EXERCISE DETAILS :: Using the records below, find how many lines hold the word "endMsg" and reply with only that number.

(Stored data)
--------------------------------
-- ==== Sys2Proof/Laws/KeepsTransport.lean ====
section
/-! SUPPORT. The end-to-end transport, memory accesses, cleats, descriptors, windows and matching keep what `Keeps` says: one lemma per operation, named after it. -/

-- one declaration after another: the threads of parallel elaboration would take the stack of each
set_option Elab.async false

namespace Sys2Proof.Machine

theorem State.takeClr_keeps {F a} {s1 : State} {x2} (fm : 262145 &&& F = 262145) (h1 : Keeps F a s1) : Keeps F a (@State.takeClr s1 x2) := by
  unfold State.takeClr
  exact State.bump_keeps (sub fm) (State.updXpt_keeps (sub fm) ‹_›)

theorem State.updCtx_keeps {F a} {s1 : State} {x2 x3 x4} (fm : 262144 &&& F = 262144) (h1 : Keeps F a s1) : Keeps F a (@State.updCtx s1 x2 x3 x4) := by
  unfold State.updCtx
  dsimp only
  exact State.updXpt_keeps (sub fm) ‹_›

theorem State.openTx_keeps {F a} {s1 : State} {x2 x3} (fm : 262145 &&& F = 262145) (h1 : Keeps F a s1) {r} (e : @State.openTx s1 x2 x3 = some r) : Keeps F a (r) := by
  unfold State.openTx at e
  dsimp only at e
  split at e
  · split at e
    · cases e
    · rw [← Option.some.inj e]
      assumption
  · split at e
    · cases e
    · split at e
      · rw [← Option.some.inj e]
        exact State.bump_keeps (sub fm) (State.updCtx_keeps (sub fm) ‹_›)
      · split at e
        · cases e
        · rw [← Option.some.inj e]
          exact State.bump_keeps (sub fm) (State.updCtx_keeps (sub fm) (State.updXpt_keeps (sub fm) ‹_›))

theorem State.updTx_keeps {F a} {s1 : State} {x2 x3 x4} (fm : 262144 &&& F = 262144) (h1 : Keeps F a s1) : Keeps F a (@State.updTx s1 x2 x3 x4) := by
  unfold State.updTx
  exact State.updCtx_keeps (sub fm) ‹_›

theorem State.sendCopy_keeps {F a} {s1 : State} {x2 x3 x4 x5} (fm : 98305 &&& F = 98305) (h1 : Keeps F a s1) : Keeps F a (@State.sendCopy s1 x2 x3 x4 x5) := by
  unfold State.sendCopy
  dsimp only
  exact State.injectPkt_keeps (sub fm) ‹_›

theorem State.noteCopy_keeps {F a} {s1 : State} {x2 x3 x4} (fm : 262144 &&& F = 262144) (h1 : Keeps F a s1) : Keeps F a (@State.noteCopy s1 x2 x3 x4) := by
  unfold State.noteCopy
  exact State.updTx_keeps (sub fm) ‹_›

theorem State.sendNew_keeps {F a} {s1 : State} {x2 x3 x4} (fm : 360449 &&& F = 360449) (h1 : Keeps F a s1) : Keeps F a (@State.sendNew s1 x2 x3 x4) := by
  unfold State.sendNew
  dsimp only
  split
  · assumption
  · refine State.sendCopy_keeps (sub fm) (State.noteCopy_keeps (sub fm) (State.bump_keeps (sub fm) (State.bump_keeps (sub fm) ?_)))
    split
    · exact State.bumpVf_keeps (sub fm) (State.bumpVf_keeps (sub fm) (State.updTx_keeps (sub fm) ‹_›))
    · exact State.updTx_keeps (sub fm) ‹_›

theorem State.sendNumbered_keeps {F a} {s1 : State} {x2 x3 x4} (fm : 360449 &&& F = 360449) (h1 : Keeps F a s1) : Keeps F a (@State.sendNumbered s1 x2 x3 x4) := by
  unfold State.sendNumbered
  split
  · split
    · exact State.sendNew_keeps (sub fm) (State.updTx_keeps (sub fm) ‹_›)
    · exact State.sendNew_keeps (sub fm) ‹_›
  · assumption

theorem State.updRx_keeps {F a} {s1 : State} {x2 x3 x4} (fm : 262144 &&& F = 262144) (h1 : Keeps F a s1) : Keeps F a (@State.updRx s1 x2 x3 x4) := by
  unfold State.updRx
  exact State.updCtx_keeps (sub fm) ‹_›

theorem State.dispose_keeps {F a} {s1 : State} {x2 x3 x4} (fm : 262144 &&& F = 262144) (h1 : Keeps F a s1) : Keeps F a (@State.dispose s1 x2 x3 x4) := by
  unfold State.dispose
  exact State.updRx_keeps (sub fm) ‹_›

theorem State.countWait_keeps {F a} {s1 : State} {x2 x3 x4} (fm : 262145 &&& F = 262145) (h1 : Keeps F a s1) : Keeps F a (@State.countWait s1 x2 x3 x4) := by
  unfold State.countWait
  dsimp only
  split
  · split
    · assumption
    · exact State.updXpt_keeps (sub fm) (State.bump_keeps (sub fm) ‹_›)
  · split
    · assumption
    · exact State.updXpt_keeps (sub fm) (State.bump_keeps (sub fm) ‹_›)
  · split
    · assumption
    · exact State.updXpt_keeps (sub fm) (State.bump_keeps (sub fm) ‹_›)
  · split
    · assumption
    · exact State.updXpt_keeps (sub fm) (State.bump_keeps (sub fm) ‹_›)
  · split
    · assumption
    · exact State.updXpt_keeps (sub fm) (State.bump_keeps (sub fm) ‹_›)
  · assumption
  · assumption

theorem State.flushQ_keeps {F a} {x1 x2 x3 x4 x5 x6} {s7 : State} (fm : 360449 &&& F = 360449) (h7 : Keeps F a s7) : Keeps F a (@State.flushQ x1 x2 x3 x4 x5 x6 s7) := by
  induction x4 generalizing x1 x2 x3 x5 x6 s7
  · unfold State.flushQ
    assumption
  · rename_i v1 v2 ih
    unfold State.flushQ
    dsimp only
    split
    · split
      · apply ih
        assumption
      · split
        · split
          · assumption
          · rename_i v9 v10 v11
            apply ih
            split
            · refine State.dispose_keeps (sub fm) (State.sendNumbered_keeps (sub fm) (State.updXpt_keeps (sub fm) ?_))
              refine (State.openTx_keeps (sub fm) ?_ v11 : _)
              assumption
            · refine State.sendNumbered_keeps (sub fm) (State.updXpt_keeps (sub fm) ?_)
              refine (State.openTx_keeps (sub fm) ?_ v11 : _)
              assumption
        · apply ih
          exact State.countWait_keeps (sub fm) ‹_›
    · split
      · apply ih
        assumption
      · split
        · split
          · assumption
          · rename_i v21 v22 v23
            apply ih
            split
            · refine State.dispose_keeps (sub fm) (State.sendNumbered_keeps (sub fm) (State.updXpt_keeps (sub fm) ?_))
              refine (State.openTx_keeps (sub fm) ?_ v23 : _)
              assumption
            · refine State.sendNumbered_keeps (sub fm) (State.updXpt_keeps (sub fm) ?_)
              refine (State.openTx_keeps (sub fm) ?_ v23 : _)
              assumption
        · apply ih
          exact State.countWait_keeps (sub fm) ‹_›

theorem State.pushReq_keeps {F a} {s1 : State} {x2} (fm : 262144 &&& F = 262144) (h1 : Keeps F a s1) : Keeps F a (@State.pushReq s1 x2) := by
  unfold State.pushReq
  exact State.updXpt_keeps (sub fm) ‹_›

theorem State.pushVoid_keeps {F a} {s1 : State} {x2 x3 x4 x5 x6 x7} (fm : 262144 &&& F = 262144) (h1 : Keeps F a s1) : Keeps F a (@State.pushVoid s1 x2 x3 x4 x5 x6 x7) := by
  unfold State.pushVoid
  exact State.pushReq_keeps (sub fm) ‹_›

theorem State.endAdopted_keeps {F a} {s1 : State} {x2 x3} (fm : 136314881 &&& F = 136314881) (h1 : Keeps F a s1) : Keeps F a (@State.endAdopted s1 x2 x3) := by
  unfold State.endAdopted
  dsimp only
  split
  · split
    · exact State.postCompletion_keeps (sub fm) (State.bump_keeps (sub fm) ‹_›)
    · exact State.bump_keeps (sub fm) (State.bump_keeps (sub fm) ‹_›)
  · split
    · exact State.postCompletion_keeps (sub fm) (State.bump_keeps (sub fm) ‹_›)
    · exact State.bump_keeps (sub fm) (State.bump_keeps (sub fm) ‹_›)

theorem State.newMsg_keeps {F a} {s1 : State} {x2 x3 x4} (fm : 262144 &&& F = 262144) (h1 : Keeps F a s1) : Keeps F a (@State.newMsg s1 x2 x3 x4).1 := by
  unfold State.newMsg
  split
  · dsimp only
    assumption
  · dsimp only
    exact State.updTx_keeps (sub fm) ‹_›

theorem State.startSignal_keeps {F a} {s1 : State} {x2 x3 x4 x5 x6 x7} (fm : 262144 &&& F = 262144) (h1 : Keeps F a s1) : Keeps F a (@State.startSignal s1 x2 x3 x4 x5 x6 x7) := by
  unfold State.startSignal
  dsimp only
  exact State.pushReq_keeps (sub fm) (State.newMsg_keeps (sub fm) ‹_›)

theorem State.endMsg_keeps {F a} {s1 : State} {x2 x3 x4 x5} (fm : 136577025 &&& F = 136577025) (h1 : Keeps F a s1) : Keeps F a (@State.endMsg s1 x2 x3 x4 x5) := by
  unfold State.endMsg
  dsimp only
  split
  · refine State.endAdopted_keeps (sub fm) (State.bump_keeps (sub fm) ?_)
    refine Keeps.fold ?_ ?_
    · exact State.updXpt_keeps (sub fm) (State.updTx_keeps (sub fm) ‹_›)
    · intro t2 t3 k4
      split
      · exact State.pushVoid_keeps (sub fm) ‹_›
      · assumption
  · split
    · split
      · refine State.startSignal_keeps (sub fm) (State.bump_keeps (sub fm) ?_)
        refine Keeps.fold ?_ ?_
        · exact State.updXpt_keeps (sub fm) (State.updTx_keeps (sub fm) ‹_›)
        · intro t14 t15 k16
          split
          · exact State.pushVoid_keeps (sub fm) ‹_›
          · assumption
      · refine State.complete_keeps (sub fm) (State.bump_keeps (sub fm) ?_)
        refine Keeps.fold ?_ ?_
        · exact State.updXpt_keeps (sub fm) (State.updTx_keeps (sub fm) ‹_›)
        · intro t20 t21 k22
          split
          · exact State.pushVoid_keeps (sub fm) ‹_›
          · assumption
    · refine State.complete_keeps (sub fm) (State.bump_keeps (sub fm) ?_)
      refine Keeps.fold ?_ ?_
      · exact State.updXpt_keeps (sub fm) (State.updTx_keeps (sub fm) ‹_›)
      · intro t28 t29 k30
        split
        · exact State.pushVoid_keeps (sub fm) ‹_›
        · assumption

theorem State.dropRx_keeps {F a} {s1 : State} {x2 x3 x4} (fm : 262144 &&& F = 262144) (h1 : Keeps F a s1) : Keeps F a (@State.dropRx s1 x2 x3 x4) := by
  unfold State.dropRx
  dsimp only
  split
  · assumption
  · exact State.updCtx_keeps (sub fm) ‹_›

theorem State.endRx_keeps {F a} {s1 : State} {x2 x3 x4} (fm : 262144 &&& F = 262144) (h1 : Keeps F a s1) : Keeps F a (@State.endRx s1 x2 x3 x4) := by
  unfold State.endRx
  split
  · assumption
  · exact State.dropRx_keeps (sub fm) (State.updXpt_keeps (sub fm) ‹_›)

theorem State.freeCtx_keeps {F a} {s1 : State} {x2 x3} (fm : 262144 &&& F = 262144) (h1 : Keeps F a s1) : Keeps F a (@State.freeCtx s1 x2 x3) := by
  unfold State.freeCtx
  exact State.updXpt_keeps (sub fm) ‹_›

theorem State.closedTx_keeps {F a} {s1 : State} {x2 x3} (fm : 262145 &&& F = 262145) (h1 : Keeps F a s1) : Keeps F a (@State.closedTx s1 x2 x3) := by
  unfold State.closedTx
  dsimp only
  refine State.freeCtx_keeps (sub fm) (State.bump_keeps (sub fm) (State.updXpt_keeps (sub fm) (State.updCtx_keeps (sub fm) ?_)))
  split
  · split
    · assumption
    · exact State.fput_keeps (sub fm) (State.updXpt_keeps (sub fm) ‹_›)
  · split
    · assumption
    · exact State.fput_keeps (sub fm) (State.updXpt_keeps (sub fm) ‹_›)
--------------------------------
RESULT FOR THIS EXERCISE :: 2